POLICY ON DIRECTOR'S APPOINTMENT AND REMUNERATION

The Board of Directors has devised a policy with lays down a framework in relation to Directors' appointment and remuneration,
including the criteria for determining qualification, positive attributes, independence of directors and other matters are given on the
website of the Company at https://jpmgroup.co.in/wp-content/uploads/2022/11/id.pdf.

Meetings of the Board

The Board of Directors held 5 (five) meetings during the year. For details, please refer to the Report on Corporate Governance, which
forms part of this Report.

Committees of the Board

The Committees of the Board focus on certain specific areas and make informed decisions in line with the delegated authority.
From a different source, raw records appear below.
-- ==== Sys2Proof/Machine/PageRows.lean ====
section
/-! DEFINITION. The commands that are register writes, those of the host through BAR0 (R563), the role change (R543) and
the Lamp's samples (R687). -/
namespace Sys2Proof.Machine

/-- A requester can make an access now: the module is not in OFF, the host's link carries it, a thread has been released
(DESIGN CHOICE, log 68). -/
def Chip.present (c : Chip) (who : Requester) : Bool :=
  c.mode ≠ .off && (match who with
    | .thread h => decide ((c.hart h).run ≠ .off)
    | .host => c.linkOk
    | .headframe => true
    | .hardware => false)

/-- A command that writes a value of its own kind to a register; of another kind it is none of this row's
(DESIGN CHOICE, log 27). -/
def wrote (s : State) (who : Requester) (o : Nat) (v : Datum) (kind : Bool) : Res :=
  done s (if kind && s.chip.present who then s.chip.pageWrite who o v else s.chip)

/-- REGISTER_WRITE (R677). -/
def execRegisterWrite (who : Requester) (off : BitVec 28) (v : Datum) (s : State) : Res :=
  wrote s who off.toNat v (decide (off.toNat % 8 = 0))
/-- IRQ_FORCE (R678). -/
def execIrqForce (who : Requester) (off : BitVec 28) (v : Datum) (s : State) : Res :=
  wrote s who off.toNat v (decide (off.toNat % 0x1000 = 0x038))
/-- CLU_IPI (R684). -/
def execCluIpi (who : Requester) (k : BitVec 6) (v : Datum) (s : State) : Res :=
  wrote s who (Blk.clu.base k.toNat + 0x148) v true

/-- A GO value whose operation field is the row's (DESIGN CHOICE, log 27). -/
def goOp (v : Datum) (hi lo op : Nat) : Bool := bit v 63 && decide (fld v hi lo = op)

/-- CLEAR (R418). -/
def execClear (who : Requester) (m : Fin 9) (v : Datum) (s : State) : Res := wrote s who (fcCtlAt m.val) v (goOp v 49 48 0)
/-- RETAG (R418). -/
def execRetag (who : Requester) (m : Fin 9) (v : Datum) (s : State) : Res := wrote s who (fcCtlAt m.val) v (goOp v 49 48 1)

/-- CONTEXT_ENABLE (R459). -/
def execContextEnable (who : Requester) (c : BitVec 4) (v : Datum) (s : State) : Res :=
  wrote s who (ctxReg c.toNat 0) v (bit v 63 && !s.chip.ctxEn c.toNat)
/-- START (R462). -/
def execStart (who : Requester) (c : BitVec 4) (v : Datum) (s : State) : Res :=
  wrote s who (ctxReg c.toNat 0x30) v (goOp v 1 0 0)
/-- RELOCATE (R462). -/
def execRelocate (who : Requester) (c : BitVec 4) (v : Datum) (s : State) : Res :=
  wrote s who (ctxReg c.toNat 0x30) v (goOp v 1 0 1)
/-- A write of RGN_CMD_c with an operation (R461). -/
def rgnRow (op : Nat) (who : Requester) (c : BitVec 4) (v : Datum) (s : State) : Res :=
  wrote s who (ctxReg c.toNat 0x48) v (goOp v 62 60 op)
/-- ALLOC (R461). -/
def execAlloc (who : Requester) (c : BitVec 4) (v : Datum) (s : State) : Res := rgnRow 0 who c v s
/-- RETIRE (R461). -/
def execRetire (who : Requester) (c : BitVec 4) (v : Datum) (s : State) : Res := rgnRow 1 who c v s
/-- PIN (R461). -/
def execPin (who : Requester) (c : BitVec 4) (v : Datum) (s : State) : Res := rgnRow 2 who c v s
/-- UNPIN (R461). -/
def execUnpin (who : Requester) (c : BitVec 4) (v : Datum) (s : State) : Res := rgnRow 3 who c v s
/-- RELEASE (R461). -/
def execRelease (who : Requester) (c : BitVec 4) (v : Datum) (s : State) : Res := rgnRow 4 who c v s
/-- SETGEN (R461). -/
def execSetgen (who : Requester) (c : BitVec 4) (v : Datum) (s : State) : Res := rgnRow 5 who c v s

/-- A write of PEER_CMD with an operation (R525). -/
def peerRow (op : Nat) (who : Requester) (v : Datum) (s : State) : Res := wrote s who (dft4 + 0x110) v (goOp v 62 60 op)
/-- PEER_ENABLE (R525). -/
def execPeerEnable (who : Requester) (v : Datum) (s : State) : Res := peerRow 0 who v s
/-- PEER_DISABLE (R525). -/
def execPeerDisable (who : Requester) (v : Datum) (s : State) : Res := peerRow 1 who v s
/-- PEER_RESET (R525). -/
def execPeerReset (who : Requester) (v : Datum) (s : State) : Res := peerRow 2 who v s
/-- SETPLANES (R525). -/
def execSetplanes (who : Requester) (v : Datum) (s : State) : Res := peerRow 3 who v s
/-- DRIFT_DISABLE (R521). -/
def execDriftDisable (who : Requester) (v : Datum) (s : State) : Res :=
  wrote s who (dft4 + 0x100) v (!bit v 63 && s.chip.driftEn)

/-- A thread's ring gets another GEN (R541, R543). -/
def Chip.msgRole (c : Chip) (h : Hart) (v : Datum) : Chip :=
  let v := setFld v 43 40 0
  (c.modHart h (fun x => x.setSpr 0x130 v)).voidSlots v ((c.hart h).sprD 0x131)
/-- The GEN of an endpoint changes: of queue q, or of the writing thread's own ring (R543). -/
def Chip.roleChange (c : Chip) (who : Requester) (q : Option (Fin 48)) (v : Datum) : Chip :=
  match q, who with
  | some q, _ =>
    if decide (fld v 63 48 ≠ c.rf (qRingAt q.val) 63 48) && c.present who then c.pageWrite who (qRingAt q.val) v else c
  | none, .thread h =>
    if decide ((c.hart h).priv = 3) && decide (fld v 63 48 ≠ fld ((c.hart h).sprD 0x130) 63 48) && c.present who then
      c.msgRole h v
    else c
  | none, _ => c
/-- ROLE_CHANGE (R543). -/
def execRoleChange (who : Requester) (q : Option (Fin 48)) (v : Datum) (s : State) : Res :=
  done s (s.chip.roleChange who q v)

/-- DMA_DOORBELL (R573). -/
def execDmaDoorbell (who : Requester) (q : BitVec 6) (v : Datum) (s : State) : Res := wrote s who (dmaPtrAt q.toNat) v true
/-- DMA_QUEUE_ENABLE (R572). -/
def execDmaQueueEnable (who : Requester) (q : BitVec 6) (v : Datum) (s : State) : Res :=
  wrote s who (dmaCtlAt q.toNat) v (bit v 63)

/-- A write of CAN_SNAP_CMD with an operation (R659). -/
def snapRow (op : Nat) (who : Requester) (v : Datum) (s : State) : Res := wrote s who (can + 0x110) v (goOp v 62 60 op)
/-- COPY (R659). -/
def execCopy (who : Requester) (v : Datum) (s : State) : Res := snapRow 0 who v s
/-- COPY_LIVE (R659). -/
def execCopyLive (who : Requester) (v : Datum) (s : State) : Res := snapRow 1 who v s
/-- PROTECT (R659). -/
def execProtect (who : Requester) (v : Datum) (s : State) : Res := snapRow 2 who v s
/-- UNPROTECT (R659). -/
def execUnprotect (who : Requester) (v : Datum) (s : State) : Res := snapRow 3 who v s
/-- ERASE (R659). -/
def execErase (who : Requester) (v : Datum) (s : State) : Res := snapRow 4 who v s
/-- FREEZE (R659). -/
def execFreeze (who : Requester) (v : Datum) (s : State) : Res := snapRow 5 who v s
/-- KICK (R658): the period it restarts is not counted here. -/
def execKick (who : Requester) (v : Datum) (s : State) : Res := wrote s who (can + 0x108) v (bit v 63)
/-- CAN_SWLOG (R647). -/
def execCanSwlog (who : Requester) (v : Datum) (s : State) : Res := wrote s who (can + 0x118) v true

/-- BLEND_LOAD (R262). -/
def execBlendLoad (who : Requester) (k : BitVec 6) (v : Datum) (s : State) : Res :=
  wrote s who (bldAt k.toNat 0x108) v (bit v 63)
/-- BOOT_GO (R588). -/
def execBootGo (who : Requester) (v : Datum) (s : State) : Res := wrote s who bootCtlAt v (bit v 63)
/-- SEC_EXTEND (R592). -/
def execSecExtend (who : Requester) (v : Datum) (s : State) : Res := wrote s who extendAt v (bit v 63)

/-- A request in PWR_MODE.REQ (R621) (DEDUCED, log 26). -/
def modeRow (req : Nat) (who : Requester) (s : State) : Res := wrote s who (pwr + 0x100) (dat (req * 2 ^ 56)) true
/-- QUIESCE (R619). -/
def execQuiesce (who : Requester) (s : State) : Res := modeRow 1 who s
/-- RESUME (R619). -/
def execResume (who : Requester) (s : State) : Res := modeRow 2 who s
/-- MAINTENANCE (R25). -/
def execMaintenance (who : Requester) (s : State) : Res := modeRow 3 who s
/-- POWER_ON (R25). -/
def execPowerOn (who : Requester) (s : State) : Res := modeRow 4 who s

/-- A write of PWR_DOM_REQ with a target (R614). -/
def domRow (t : Nat) (who : Requester) (v : Datum) (s : State) : Res := wrote s who domReqAt v (goOp v 57 56 t)
/-- DOMAIN_OFF_REQUEST (R614). -/
def execDomainOffRequest (who : Requester) (v : Datum) (s : State) : Res := domRow 0 who v s
/-- DOMAIN_RETAIN_REQUEST (R614). -/
def execDomainRetainRequest (who : Requester) (v : Datum) (s : State) : Res := domRow 1 who v s
/-- DOMAIN_ON_REQUEST (R614). -/
def execDomainOnRequest (who : Requester) (v : Datum) (s : State) : Res := domRow 2 who v s

/-- A host access through BAR0 (R563): the alignment and size rules, then the register. -/
def Chip.hostRegister (c : Chip) (q : HostReq) (size : Nat) (wr : Option Datum) : Chip :=
  let o := q.off.toNat
  if !c.takes q || decide (o ≥ 2 ^ 28) then c
  else match wr with
    | some v => if size = 8 && o % 8 = 0 then c.pageWrite .host o v else c.err pci .host 7 o
    | none =>
      if (size = 4 || size = 8) && o % size = 0 then
        let r := c.pageRead .host (o / 8 * 8)
        r.1.emit (.hostRead q.reqid (((bytesOf 8 r.2.toNat).drop (o % 8)).take size) false)
      else (c.err pci .host 7 o).emit (.hostRead q.reqid (List.replicate size 0) false)
/-- HOST_REGISTER_ACCESS (R563). -/
def execHostRegisterAccess (q : HostReq) (size : Nat) (wr : Option Datum) (s : State) : Res :=
  done s (s.chip.hostRegister q size wr)

/-- The words of a Lamp sample before its zeros (R687). -/
def Chip.lampWords (c : Chip) : List Datum :=
  let temps := fun (i : Nat) => dat ((List.range 4).foldl (fun a j =>
    if 4 * i + j < 89 then a + (c.temp (4 * i + j)).toNat * 2 ^ (16 * j) else a) 0)
  [c.time.counter.extractLsb' 16 64, c.capWord]
    ++ (List.range 8).map c.freqWord ++ (List.range 3).map c.domWord ++ (List.range 23).map temps
    ++ [dat ((List.range 9).foldl (fun a m => a + c.rf (memPage m + 0x48) 15 0) 0), c.reg railAt]
    ++ (List.range 4).map (fun p => c.reg (portAt p)) ++ [c.canStatus]
/-- One sample of the Lamp (R639, R687) (DEDUCED, log 69). -/
def Chip.lampSample (c : Chip) : Chip :=
  let c := if c.dom 96 = .on then c.behind 7 else c
  let ring := c.reg (lmpPage + 0x108)
  let ptr := c.reg (lmpPage + 0x110)
  let a := ringBase ring + 512 * (fld ptr 63 32 % ringSlots ring)
  if c.dom 96 ≠ .on then c
  else if ringClosed ring || decide (ringSlots ring ≤ ringHeld ptr) then c.err lmpPage .hardware 9 0
  else if decide (c.region a = .dram) && decide (c.dom (80 + ctlOf a) ≠ .on) && !c.ctlFailed.getLsbD (ctlOf a) then c
  else (c.putSlot a 64 (c.lampWords.map Word.raw)).setReg (lmpPage + 0x110) (tailUp ptr)
/-- LAMP_SAMPLE (R687). -/
def execLampSample (s : State) : Res := done s s.chip.lampSample

end Sys2Proof.Machine
end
The following Committees constituted by the Board function according to their respective roles and defined scope:

• Audit Committee

• Nomination and Remuneration Committee

• Corporate Social Responsibility Committee

• Stakeholders' Relationship Committee

• Share T ransfer Committee

The Composition, terms of reference and number of meetings of the Board Committees is described in Corporate Governance Report
as stipulated under Listing Regulations, which forms integral part of this Report.

RISK MANAGEMENT

Your Company is operating in a dynamic, uncertain and complex environment. To manage the risks during all stages of its operations
and with a view to create long-term stakeholders' value, and protect Company's assets, a robust risk management framework,
keeping in view the size of the Company has been established. This framework is in compliance with regulations and industry
best-practices. The purpose of our risk management framework is to ensure accountability and competence for managing risks
across the organization. It also lays down activities for risk identification, monitoring, review, control and risk prioritization, along with
development of a risk response plan.

Risk Management Policy of the Company may be accessed at Company's website at https://jpmgroup.co.in/wp-content/
uploads/2024/05/riskmanagment_2024.pdf.

DIRECTOR'S RESPONSIBILITY STATEMENT

As required under Section 134 (5) of the Companies Act, 2013, The Board of Directors, to the best of their knowledge and ability,
confirm that:

a) in the preparation of the annual accounts, the applicable accounting standards have been adhered, along with proper explanation
relating to material departures;

b) appropriate accounting policies have been considered and applied consistently and judgments and estimates that are reasonable
and prudent have been made so as to give a true and fair view of the state of affairs as at March 31, 2025 and of the profit and
loss of your Company for the financial year ended March 31, 2025;

c) they have taken proper and sufficient care for the maintenance of adequate accounting records in accordance with the provisions
of the Companies Act, 2013 for safeguarding the assets of your Company and for preventing and detecting fraud and other
irregularities;

d) the annual accounts for the financial year ended March 31, 2025 have been prepared on a going concern basis;

e) they have laid down proper Internal Financial Controls laid by them were followed by the Company and that such Internal
Financial Controls are adequate and were operating effectively; and

f) they have devised proper systems to ensure compliance with the provisions of all applicable laws and that such systems are
adequate and operating effectively.

PARTICULARS OF EMPLOYEES

Personnel and industrial relations were cordial and satisfactory during the year under review. There were no employees of the
company who have drawn remuneration in excess of the limits set out under Section 197(12) of the Act read with Rules 5(2) and 5(3)
of the Companies (Appointment and Remuneration of Managerial Personnel) Rules, 2014 is annexed as
Annexure- III and forms
integral part of this report.

RELATED PARTIES TRANSACTIONS

The Board of Directors has formulated a Related Party Transaction Policy for determining material related party transactions. The
Related Party Transaction Policy is available on the website of the Company at http://jpmgroup.co.in/document/rptp.pdf. A statement
of all particulars of Contracts or Arrangements with related parties referred to in Section 188(1) of the Companies Act, 2013, is
annexed as
Annexure -IV and forms integral part of this Report.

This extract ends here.